This article was originally published on aifoss.dev
TL;DR: Three services, one Docker Compose file, zero data leaving your machine. This guide connects Ollama for inference, Open WebUI for the chat frontend, and PostgreSQL with pgvector for document embeddings. The trade-off vs. the simpler two-container setup: more initial config, but persistent RAG data, multi-process safety, and one database to back up.
What you'll have running after this guide:
- Ollama 0.30.x serving LLMs locally (Qwen2.5, Llama 3.3, Mistral, or any model in the library)
- Open WebUI 0.9.6 with knowledge bases backed by pgvector — all retrieval stays on-device
- PostgreSQL 17 + pgvector 0.8.2 storing embeddings persistently, safe for multi-worker Open WebUI deployments
Honest take: If your documents are sensitive enough that they can't touch OpenAI or Anthropic's APIs, this stack is the right call. If you just want local chat with no document search, the basic two-container setup is simpler — stop reading here and follow the Ollama + Open WebUI Linux setup guide instead.
All three tools are open source and free to self-host: Ollama and Open WebUI are MIT licensed; pgvector is PostgreSQL-licensed (BSD-equivalent). No usage limits, no call-home telemetry, no per-query fees.
Why swap the default vector database?
Open WebUI ships with ChromaDB as its vector store. It works for a single user on a single machine. The problem shows up when:
- You run Open WebUI with multiple uvicorn workers — ChromaDB's PersistentClient uses SQLite under the hood, which isn't fork-safe.

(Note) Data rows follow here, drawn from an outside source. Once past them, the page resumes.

-- ==== Sys2Proof/Machine/Step.lean ====
section
/-!
DEFINITION. One step of the block: the command at the front of the queue, run over the state that holds the queue's rest.
-/
namespace Sys2Proof.Machine

/-- Takes the command at the front of the queue. With an empty queue the block idles (DESIGN CHOICE, log entry 1). -/
def step (s : State) : Host.Outcome State Fault Refusal :=
  match s.pending with
  | [] => .next s
  | c :: rest => exec c { s with pending := rest }

/-- The machine with the command that a word spells put at the front of its queue; unchanged where it spells none. -/
def State.withFetchWord (s : State) (nbits w : Nat) : State :=
  match decodeTableWord nbits w with
  | some c => { s with pending := c :: s.pending }
  | none => s

end Sys2Proof.Machine
end

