/-- Whether a fixed-time signature overruns its bound is a free value, log entry 132. -/
def Obligations.SuspensionAndPauses : Prop :=
  ∀ (s : State) (rid i core : Nat) (r c c' : Req) (cores : List Nat) (b : Berth),
    let v := s.drawn
    let time := s.pick % 1000
    (v.urgentStuck time = some c' → v.suspendChoice c' time = some c → v.findReq rid = some r → r.berth = some i →
      c.bytesLeft ≤ r.bytesLeft → v.suspendable r = true → v.coreUsable c' r.inst time = true → b = v.berth i →
      exec (.cipherSuspend rid) s = .next (s.wrapUp
        (let t := v.setBerth i { b with state := .suspended, susp := v.suspWords r b }
         (t.updReq rid (fun r => { r with phase := .suspended })).setF .symSusp 15 0 (t.regF .symSusp 15 0 r.inst + 1) r.inst))) ∧
    (s.findReq rid = some r → r.phase = .suspended → r.berth = some i → v.resumeCores r time = cores →
      cores[v.pick % max 1 cores.length]? = some core → (∀ d ∈ v.drawn.startDomains r core time, v.drawn.domOn d = true) →
      exec (.cipherResume rid) s = .next (s.wrapUp ((v.drawn.restoreBerth i r.desc.init).updReq rid (fun r =>
        { r with phase := .running, inst := core })))) ∧
    (s.findReq rid = some r → r.unit = .ply → r.phase = .running → s.isolated r.ptn = true →
      (r.desc.op = some .mldsaSign ∨ r.desc.op = some .mldsaSignMu) → s.unitIntervals r.ptn 3 r.inst ≠ [] →
      (∀ e ∈ s.unitIntervals r.ptn 3 r.inst, e.2 < 1000) →
      exec (.intervalEndPause rid) s = .next (s.wrapUp
        (if s.overruns r then v.updReq rid (fun r => { r with phase := .paused }) else v))) ∧
    (s.findReq rid = some r → r.phase = .paused → s.unitIntervals r.ptn 3 r.inst ≠ [] →
      exec (.pausedSignResume rid) s = .next (s.wrapUp (s.updReq rid (fun r => { r with phase := .running })))) ∧
    (s.findReq rid = some r → r.unit = .ply → r.phase = .running → (s.ply r.inst).run.map (·.req) = some rid →
      exec (.declaredTimeEnd rid) s = .next (s.wrapUp
        ((((s.setB .plyErr 2 true r.inst).event srcPlyEngine (s.unitDomain 3 r.inst) r.inst).plyDone r).failOp rid ⟨.engineFault, none⟩))) ∧
    (s.findReq rid = some r → r.phase = .queued → s.held = false → s.needsRandom r = true → s.rngState ≠ rngReady →
      exec (.rngWaitLimitExpiry rid) s = .next (s.wrapUp
        (s.endReq rid (if s.rngState = rngHalted then .entropyHalted else .entropyNotReady) r.unit)))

Workers inherit the same database connection and corrupt each other's state under concurrent writes.
- You restart the container and lose RAG context because the Chroma data volume wasn't correctly mounted.

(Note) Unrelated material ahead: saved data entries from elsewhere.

/-! ### State.putLk -/

@[simp] theorem State.putLk_pending (n : Nat) (l : Lk) : (s.putLk n l).pending = s.pending := rfl
@[simp] theorem State.putLk_free (n : Nat) (l : Lk) : (s.putLk n l).free = s.free := rfl
@[simp] theorem State.putLk_regs (n : Nat) (l : Lk) : (s.putLk n l).regs = s.regs := rfl
@[simp] theorem State.putLk_port (n : Nat) (l : Lk) : (s.putLk n l).port = s.port := rfl
@[simp] theorem State.putLk_pins (n : Nat) (l : Lk) : (s.putLk n l).pins = s.pins := rfl
@[simp] theorem State.putLk_reqs (n : Nat) (l : Lk) : (s.putLk n l).reqs = s.reqs := rfl
@[simp] theorem State.putLk_tows (n : Nat) (l : Lk) : (s.putLk n l).tows = s.tows := rfl
@[simp] theorem State.putLk_cu (n : Nat) (l : Lk) : (s.putLk n l).cu = s.cu := rfl
@[simp] theorem State.putLk_nextReq (n : Nat) (l : Lk) : (s.putLk n l).nextReq = s.nextReq := rfl
@[simp] theorem State.putLk_nextTow (n : Nat) (l : Lk) : (s.putLk n l).nextTow = s.nextTow := rfl
@[simp] theorem State.putLk_nextSeq (n : Nat) (l : Lk) : (s.putLk n l).nextSeq = s.nextSeq := rfl
@[simp] theorem State.putLk_reads (n : Nat) (l : Lk) : (s.putLk n l).reads = s.reads := rfl
@[simp] theorem State.putLk_writes (n : Nat) (l : Lk) : (s.putLk n l).writes = s.writes := rfl
@[simp] theorem State.putLk_irqs (n : Nat) (l : Lk) : (s.putLk n l).irqs = s.irqs := rfl
@[simp] theorem State.putLk_coal (n : Nat) (l : Lk) : (s.putLk n l).coal = s.coal := rfl
@[simp] theorem State.putLk_inPlaceDone (n : Nat) (l : Lk) : (s.putLk n l).inPlaceDone = s.inPlaceDone := rfl
@[simp] theorem State.putLk_retries (n : Nat) (l : Lk) : (s.putLk n l).retries = s.retries := rfl
@[simp] theorem State.putLk_chainRun (n : Nat) (l : Lk) : (s.putLk n l).chainRun = s.chainRun := rfl
@[simp] theorem State.putLk_fetchNext (n : Nat) (l : Lk) : (s.putLk n l).fetchNext = s.fetchNext := rfl
@[simp] theorem State.putLk_sched (n : Nat) (l : Lk) : (s.putLk n l).sched = s.sched := rfl
@[simp] theorem State.putLk_basin (n : Nat) (l : Lk) : (s.putLk n l).basin = s.basin := rfl
@[simp] theorem State.putLk_flt (n : Nat) (l : Lk) : (s.putLk n l).flt = s.flt := rfl
@[simp] theorem State.putLk_toContain (n : Nat) (l : Lk) : (s.putLk n l).toContain = s.toContain := rfl
@[simp] theorem State.putLk_flushEnded (n : Nat) (l : Lk) : (s.putLk n l).flushEnded = s.flushEnded := rfl
@[simp] theorem State.putLk_keys (n : Nat) (l : Lk) : (s.putLk n l).keys = s.keys := rfl
@[simp] theorem State.putLk_staging (n : Nat) (l : Lk) : (s.putLk n l).staging = s.staging := rfl
@[simp] theorem State.putLk_berths (n : Nat) (l : Lk) : (s.putLk n l).berths = s.berths := rfl
@[simp] theorem State.putLk_berthGens (n : Nat) (l : Lk) : (s.putLk n l).berthGens = s.berthGens := rfl
@[simp] theorem State.putLk_seals (n : Nat) (l : Lk) : (s.putLk n l).seals = s.seals := rfl
@[simp] theorem State.putLk_roundKeys (n : Nat) (l : Lk) : (s.putLk n l).roundKeys = s.roundKeys := rfl
@[simp] theorem State.putLk_hbs (n : Nat) (l : Lk) : (s.putLk n l).hbs = s.hbs := rfl
@[simp] theorem State.putLk_ckc (n : Nat) (l : Lk) : (s.putLk n l).ckc = s.ckc := rfl
@[simp] theorem State.putLk_keep (n : Nat) (l : Lk) : (s.putLk n l).keep = s.keep := rfl
@[simp] theorem State.putLk_tableGen (n : Nat) (l : Lk) : (s.putLk n l).tableGen = s.tableGen := rfl
@[simp] theorem State.putLk_otp (n : Nat) (l : Lk) : (s.putLk n l).otp = s.otp := rfl
@[simp] theorem State.putLk_otpJobs (n : Nat) (l : Lk) : (s.putLk n l).otpJobs = s.otpJobs := rfl
@[simp] theorem State.putLk_outMarks (n : Nat) (l : Lk) : (s.putLk n l).outMarks = s.outMarks := rfl
@[simp] theorem State.putLk_rng (n : Nat) (l : Lk) : (s.putLk n l).rng = s.rng := rfl
@[simp] theorem State.putLk_power (n : Nat) (l : Lk) : (s.putLk n l).power = s.power := rfl
@[simp] theorem State.putLk_life (n : Nat) (l : Lk) : (s.putLk n l).life = s.life := rfl
@[simp] theorem State.putLk_plys (n : Nat) (l : Lk) : (s.putLk n l).plys = s.plys := rfl
@[simp] theorem State.putLk_codWork (n : Nat) (l : Lk) : (s.putLk n l).codWork = s.codWork := rfl
@[simp] theorem State.putLk_operands (n : Nat) (l : Lk) : (s.putLk n l).operands = s.operands := rfl
@[simp] theorem State.putLk_curves (n : Nat) (l : Lk) : (s.putLk n l).curves = s.curves := rfl
@[simp] theorem State.putLk_boot (n : Nat) (l : Lk) : (s.putLk n l).boot = s.boot := rfl
@[simp] theorem State.putLk_resets (n : Nat) (l : Lk) : (s.putLk n l).resets = s.resets := rfl
@[simp] theorem State.putLk_tamper (n : Nat) (l : Lk) : (s.putLk n l).tamper = s.tamper := rfl
@[simp] theorem State.putLk_limits (n : Nat) (l : Lk) : (s.putLk n l).limits = s.limits := rfl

- You want a single backup to cover everything — chat history, user accounts, and document embeddings — instead of backing up Chroma separately.
Switching to pgvector fixes all three. The extension runs inside the same PostgreSQL instance Open WebUI already needs for its application database. One service, one backup, no extra containers.
For a deeper look at how pgvector compares to Qdrant and ChromaDB at scale, see the vector database comparison.
Hardware floor
| Setup | RAM | GPU | What runs |
|---|---|---|---|
| Minimum (CPU only) | 16 GB | None | 7B Q4_K_M at 4–8 tok/s; RAG adds 3–5s retrieval |
| Comfortable | 16 GB | RTX 3060 12GB | 7B at 28–35 tok/s; 13B at 15–22 tok/s |
| Recommended | 32 GB | RTX 4070 12GB | 14B at 40–50 tok/s; 32B Q4 at 18–25 tok/s |
| Heavy RAG / 70B | 64 GB | RTX 4090 24GB | 70B Q4_K_M at 20–30 tok/s with fast embedding |
The embedding model (nomic-embed-text, 274MB) runs alongside your inference model. On an 8GB VRAM card, both compete for VRAM and you'll see the inference model partially offloaded to CPU. 12GB+ keeps both fully on-GPU.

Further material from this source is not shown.